Re: Search for PDF files with content:

Post by w64bit » Fri Jan 21, 2022 11:41 am

No Search options enabled under the Search menu.
Test1.pdf dotall:regex:content:(.*) + Regular Expression Match 1 => nothing found in search list
debug.txt attached

It seems that it has to do with my fresh install of Win 10 21H2 x64 from a clean ISO, dated dec 2021.
I don't remember this PDF problem on my previous install of Win 10 21H2 obtained from 20H2 x64 + all updates done by WU.
Last edited by void on Fri Jan 21, 2022 11:46 am, edited 1 time in total.
Reason: removed debug logs

void
David Carpenter (Developer)
Posts: 9378
Joined: Fri Oct 16, 2009 11:31 pm

Re: Search for PDF files with content:

Post by void » Fri Jan 21, 2022 11:46 am

LoadIFilter Test1.pdf 80004005
Thanks for the debug logs.
The PDF iFilter straight up fails to load. (Generic Failure error code)

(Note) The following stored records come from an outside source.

@[simp] theorem keeps_linRead (lin : Word) (w : Width) (u : Bool) : KeepsAll (linRead lin w u) :=
  Op.rel_mono (linRead_access lin w u) fun _ _ => AccessRel.keeps
@[simp] theorem keeps_translate (lin : Word) (w u : Bool) : KeepsAll (translate lin w u) :=
  Op.rel_mono (translate_access lin w u) fun _ _ => AccessRel.keeps
@[simp] theorem keeps_memRead (a : Word) (w : Width) : KeepsAll (memRead a w) :=
  Op.rel_mono (memRead_rel a w) fun _ _ h => h.access.keeps
@[simp] theorem keeps_linWrite (lin : Word) (w : Width) (v : Word) (u : Bool) : KeepsAll (linWrite lin w v u) :=
  Op.rel_mono (linWrite_rel lin w v u) fun _ _ => AccessRel.keeps
@[simp] theorem keeps_segRead (i : Seg) (off : Word) (w : Width) : KeepsAll (segRead i off w) :=
  Op.rel_mono (segRead_access i off w) fun _ _ => AccessRel.keeps
@[simp] theorem keeps_segReadForWrite (i : Seg) (off : Word) (w : Width) : KeepsAll (segReadForWrite i off w) :=
  Op.rel_mono (segReadForWrite_rel i off w) fun _ _ h => h.access.keeps
@[simp] theorem keeps_segWrite (i : Seg) (off : Word) (w : Width) (v : Word) : KeepsAll (segWrite i off w v) :=
  Op.rel_mono (segWrite_rel i off w v) fun _ _ => AccessRel.keeps
@[simp] theorem keeps_segWriteBack (i : Seg) (off : Word) (w : Width) (v : Word) :
    KeepsAll (segWriteBack i off w v) := Op.rel_mono (segWriteBack_rel i off w v) fun _ _ => AccessRel.keeps
@[simp] theorem keeps_sysRead (lin : Word) (w : Width) : KeepsAll (sysRead lin w) := keeps_linRead _ _ _
@[simp] theorem keeps_sysWrite (lin : Word) (w : Width) (v : Word) : KeepsAll (sysWrite lin w v) :=
  keeps_linWrite _ _ _ _
@[simp] theorem keeps_fetchDescriptor (sel : Half) : KeepsAll (fetchDescriptor sel) :=
  Op.rel_mono (fetchDescriptor_rel sel) fun _ _ h => h.access.keeps
@[simp] theorem keeps_fetchDescOr (sel : Half) (k : FaultKind) (c : Word) : KeepsAll (fetchDescOr sel k c) :=
  Op.rel_mono (fetchDescOr_access sel k c) fun _ _ => AccessRel.keeps

/-- A change of registers, segments, the level, LDTR, TR, EIP and the block only. -/
theorem keeps_plain (f : State → State)
    (h : ∀ s, (f s).mem = s.mem ∧ (f s).tlb = s.tlb ∧ (f s).flags = s.flags ∧ (f s).physMap = s.physMap ∧
      (f s).cr0 = s.cr0 ∧ (f s).gdtr = s.gdtr ∧ (f s).idtr = s.idtr ∧ (f s).halted = s.halted ∧
      (f s).events = s.events) : KeepsAll (modify f : Op Unit) := fun s => by
  obtain ⟨h1, h2, h3, h4, h5, h6, h7, h8, h9⟩ := h s
  exact ⟨fun i => ⟨h1 ▸ i.mem, h2 ▸ i.tlb, h3 ▸ i.flags, h5 ▸ i.paging, h4 ▸ i.map⟩, h5, h6, h7, h8, h9⟩

/-! ### Operands and the stack -/

@[simp] theorem keeps_readRM (w : Width) (rm : RM) : KeepsAll (readRM w rm) := by
  unfold readRM
  repeat' first
    | with_reducible refine keeps_bind ?_ fun _ => ?_
    | with_reducible refine keeps_ite ?_ ?_
    | (simp; done)
    | exact keeps_plain _ fun _ => ⟨rfl, rfl, rfl, rfl, rfl, rfl, rfl, rfl, rfl⟩
    | exact keeps_loadFlags _ _
    | split

@[simp] theorem keeps_writeRM (w : Width) (rm : RM) (v : Word) : KeepsAll (writeRM w rm v) := by
  unfold writeRM
  repeat' first
    | with_reducible refine keeps_bind ?_ fun _ => ?_
    | with_reducible refine keeps_ite ?_ ?_
    | (simp; done)
    | exact keeps_plain _ fun _ => ⟨rfl, rfl, rfl, rfl, rfl, rfl, rfl, rfl, rfl⟩
    | exact keeps_loadFlags _ _
    | split

@[simp] theorem keeps_readDst (w : Width) (rm : RM) : KeepsAll (readDst w rm) := by
  unfold readDst
  repeat' first
    | with_reducible refine keeps_bind ?_ fun _ => ?_
    | with_reducible refine keeps_ite ?_ ?_
    | (simp; done)
    | exact keeps_plain _ fun _ => ⟨rfl, rfl, rfl, rfl, rfl, rfl, rfl, rfl, rfl⟩
    | exact keeps_loadFlags _ _
    | split

@[simp] theorem keeps_writeDst (w : Width) (rm : RM) (v : Word) : KeepsAll (writeDst w rm v) := by
  unfold writeDst
  repeat' first
    | with_reducible refine keeps_bind ?_ fun _ => ?_
    | with_reducible refine keeps_ite ?_ ?_
    | (simp; done)
    | exact keeps_plain _ fun _ => ⟨rfl, rfl, rfl, rfl, rfl, rfl, rfl, rfl, rfl⟩
    | exact keeps_loadFlags _ _
    | split

@[simp] theorem keeps_memOperand (rm : RM) : KeepsAll (memOperand rm) := by
  unfold memOperand
  repeat' first
    | with_reducible refine keeps_bind ?_ fun _ => ?_
    | with_reducible refine keeps_ite ?_ ?_
    | (simp; done)
    | exact keeps_plain _ fun _ => ⟨rfl, rfl, rfl, rfl, rfl, rfl, rfl, rfl, rfl⟩
    | exact keeps_loadFlags _ _
    | split

@[simp] theorem keeps_storeSelector (z : Size) (rm : RM) (sel : Half) : KeepsAll (storeSelector z rm sel) := by
  unfold storeSelector
  repeat' first
    | with_reducible refine keeps_bind ?_ fun _ => ?_
    | with_reducible refine keeps_ite ?_ ?_
    | (simp; done)
    | exact keeps_plain _ fun _ => ⟨rfl, rfl, rfl, rfl, rfl, rfl, rfl, rfl, rfl⟩
    | exact keeps_loadFlags _ _
    | split

@[simp] theorem keeps_readFarPtr (z : Size) (m : MemRef) : KeepsAll (readFarPtr z m) := by
  unfold readFarPtr
  repeat' first
    | with_reducible refine keeps_bind ?_ fun _ => ?_
    | with_reducible refine keeps_ite ?_ ?_
    | (simp; done)
    | exact keeps_plain _ fun _ => ⟨rfl, rfl, rfl, rfl, rfl, rfl, rfl, rfl, rfl⟩
    | exact keeps_loadFlags _ _
    | split

@[simp] theorem keeps_AluForm_src (f : AluForm) : KeepsAll (AluForm.src f) := by
  unfold AluForm.src
  repeat' first
    | with_reducible refine keeps_bind ?_ fun _ => ?_
    | with_reducible refine keeps_ite ?_ ?_
    | (simp; done)
    | exact keeps_plain _ fun _ => ⟨rfl, rfl, rfl, rfl, rfl, rfl, rfl, rfl, rfl⟩
    | exact keeps_loadFlags _ _
    | split

@[simp] theorem keeps_TestForm_src (f : TestForm) : KeepsAll (TestForm.src f) := by
  unfold TestForm.src
  repeat' first
    | with_reducible refine keeps_bind ?_ fun _ => ?_
    | with_reducible refine keeps_ite ?_ ?_
    | (simp; done)
    | exact keeps_plain _ fun _ => ⟨rfl, rfl, rfl, rfl, rfl, rfl, rfl, rfl, rfl⟩
    | exact keeps_loadFlags _ _
    | split

@[simp] theorem keeps_push (z : Size) (v : Word) : KeepsAll (push z v) := by
  unfold push
  repeat' first
    | with_reducible refine keeps_bind ?_ fun _ => ?_
    | with_reducible refine keeps_ite ?_ ?_
    | (simp; done)
    | exact keeps_plain _ fun _ => ⟨rfl, rfl, rfl, rfl, rfl, rfl, rfl, rfl, rfl⟩
    | exact keeps_loadFlags _ _
    | split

The stock PDF iFilter does not like running in a STA thread.

Please try re-enabling content_pdf_ifilter_coinit_multithreaded:
  • In Everything, type in the following search and press ENTER:
    /content_pdf_ifilter_coinit_multithreaded=1
  • If success content_pdf_ifilter_coinit_multithreaded=1 is shown in the statusbar for a few seconds.
  • Please restart Everything, type in the following search and press ENTER:
    /restart-now
Does the issue persist?

w64bit
Posts: 161
Joined: Wed Jan 09, 2013 9:06 am

Re: Search for PDF files with content:

Post by w64bit » Fri Jan 21, 2022 11:59 am

I checked, added and corrected PDF PersistentHandler registry entries and now it's all OK with Win 10 default IFilter.
Thank you very much.

void
David Carpenter (Developer)
Posts: 9378
Joined: Fri Oct 16, 2009 11:31 pm

Re: [Solved] Search for PDF files with content:

Post by void » Sun Jan 23, 2022 3:13 am

Thanks for the update w64bit,

I am glad to hear PDF content searching is working now.

defza
Posts: 22
Joined: Thu Apr 18, 2019 12:49 pm

Re: [Solved] Search for PDF files with content:

Post by defza » Sat Apr 16, 2022 3:45 pm

Hi,

I would like to show the files that have the result of "failed to load stream".
Is this possible?
In my case, they are the one's that I'm looking for, basically, dirty or bad or textless PDF's. They usually have this attribute of not being able to be loaded.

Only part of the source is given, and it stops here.